§ **Exercise aim**
Take the data below and filter it for lines containing the word "with"; show each line found.

§ **Available data**

-- ==== Sys2Proof/Laws/Host.lean ====
section
/-! SUPPORT. Host commands in slots: what a command whose task code runs does. -/

namespace Sys2Proof.Machine

open Sys2Proof

/-- The slot's task carries the command. -/
theorem slotCmd_task {i : Nat} {admin : Bool} {opc : Nat} {s : State} {m : HbMsg} (h : slotCmd i admin opc s = some m) :
    (slotOf s i).task.cmd = some m ∧ m.sqe.opc = opc ∧ (m.id.qid == 0) = admin := by
  unfold slotCmd at h
  dsimp only at h
  split at h
  · cases hc : (slotOf s i).task.cmd with
    | none => rw [hc] at h; cases h
    | some x =>
      rw [hc] at h
      simp only [Option.bind_some] at h
      split at h
      · cases h; exact ⟨rfl, by assumption⟩
      · cases h
  · cases h

/-- A command whose task code runs reaches it. -/
theorem hostCmd_runs {i : Nat} {admin : Bool} {opc : Nat} {t : Task} {m : HbMsg} {s : State} (h : HostRuns i admin opc t m s)
    (f : Task → HbMsg → State → State) : hostCmd i admin opc f s = f t m s := by
  obtain ⟨h1, h2, h3, h4, h5⟩ := h
  unfold hostCmd
  simp only [h1]
  rw [if_neg, if_neg, if_neg, h5]
  · simp [h4]
  · rcases h3 with h3 | ⟨h3, h6⟩ <;> simp [*]
  · rintro ⟨a, b⟩; rcases h2 with h2 | h2
    · exact a h2
    · rw [h2] at b; cases b

/-- The cancellation point with CANCEL clear. -/
theorem atPoint_passes {i : Nat} {r w : Bool} {m : HbMsg} {s : State} (h : (slotOf s i).task.cmd = some m) (hc : cancelled i s = false)
    (f : Nat → State → State) :
    atPoint i r w f s = f (addRec i (slotOf s i).task.group (.take r w m.id (slotOf s i).task.wseq m.sqe) s).1
      (passSlot i (addRec i (slotOf s i).task.group (.take r w m.id (slotOf s i).task.wseq m.sqe) s).2) := by
  unfold atPoint
  simp only [h, hc, Bool.false_eq_true, if_false]

/-- An admin command past its cancellation point. -/
theorem adminCmd_runs {i opc : Nat} {t : Task} {m : HbMsg} {u s : State} (h : AdminRuns i opc t m u s) (f : Task → HbMsg → State → State) :
    adminCmd i opc f s = f t m u := by
  obtain ⟨hr, hc, rfl⟩ := h
  unfold adminCmd
  rw [hostCmd_runs hr]
  have ht := (slotCmd_task hr.1).1
  have h5 := hr.2.2.2.2
  cases hl : m.loc
  · simp only [Bool.false_eq_true, if_false]
    rw [atPoint_passes ht hc, ← h5]
  · simp only [hc, Bool.false_eq_true, if_false, if_true]

/-- A Fabrics command past its cancellation point. -/
theorem fabricsCmd_runs {i fctype : Nat} {admin : Bool} {t : Task} {m : HbMsg} {u s : State} (h : FabricsRuns i fctype admin t m u s)
    (f : Task → HbMsg → State → State) : fabricsCmd i fctype admin f s = f t m u := by
  obtain ⟨hr, hn, hc, rfl⟩ := h
  unfold fabricsCmd
  rw [hostCmd_runs hr]
  have ht := (slotCmd_task hr.1).1
  have h5 := hr.2.2.2.2
  simp only [hn, if_true]
  rw [atPoint_passes ht hc, ← h5]

end Sys2Proof.Machine
end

§ **Solution for this problem**
  · cases hc : (slotOf s i).task.cmd with
  · rcases h3 with h3 | ⟨h3, h6⟩ <;> simp [*]
  · rintro ⟨a, b⟩; rcases h2 with h2 | h2
/-- The cancellation point with CANCEL clear. -/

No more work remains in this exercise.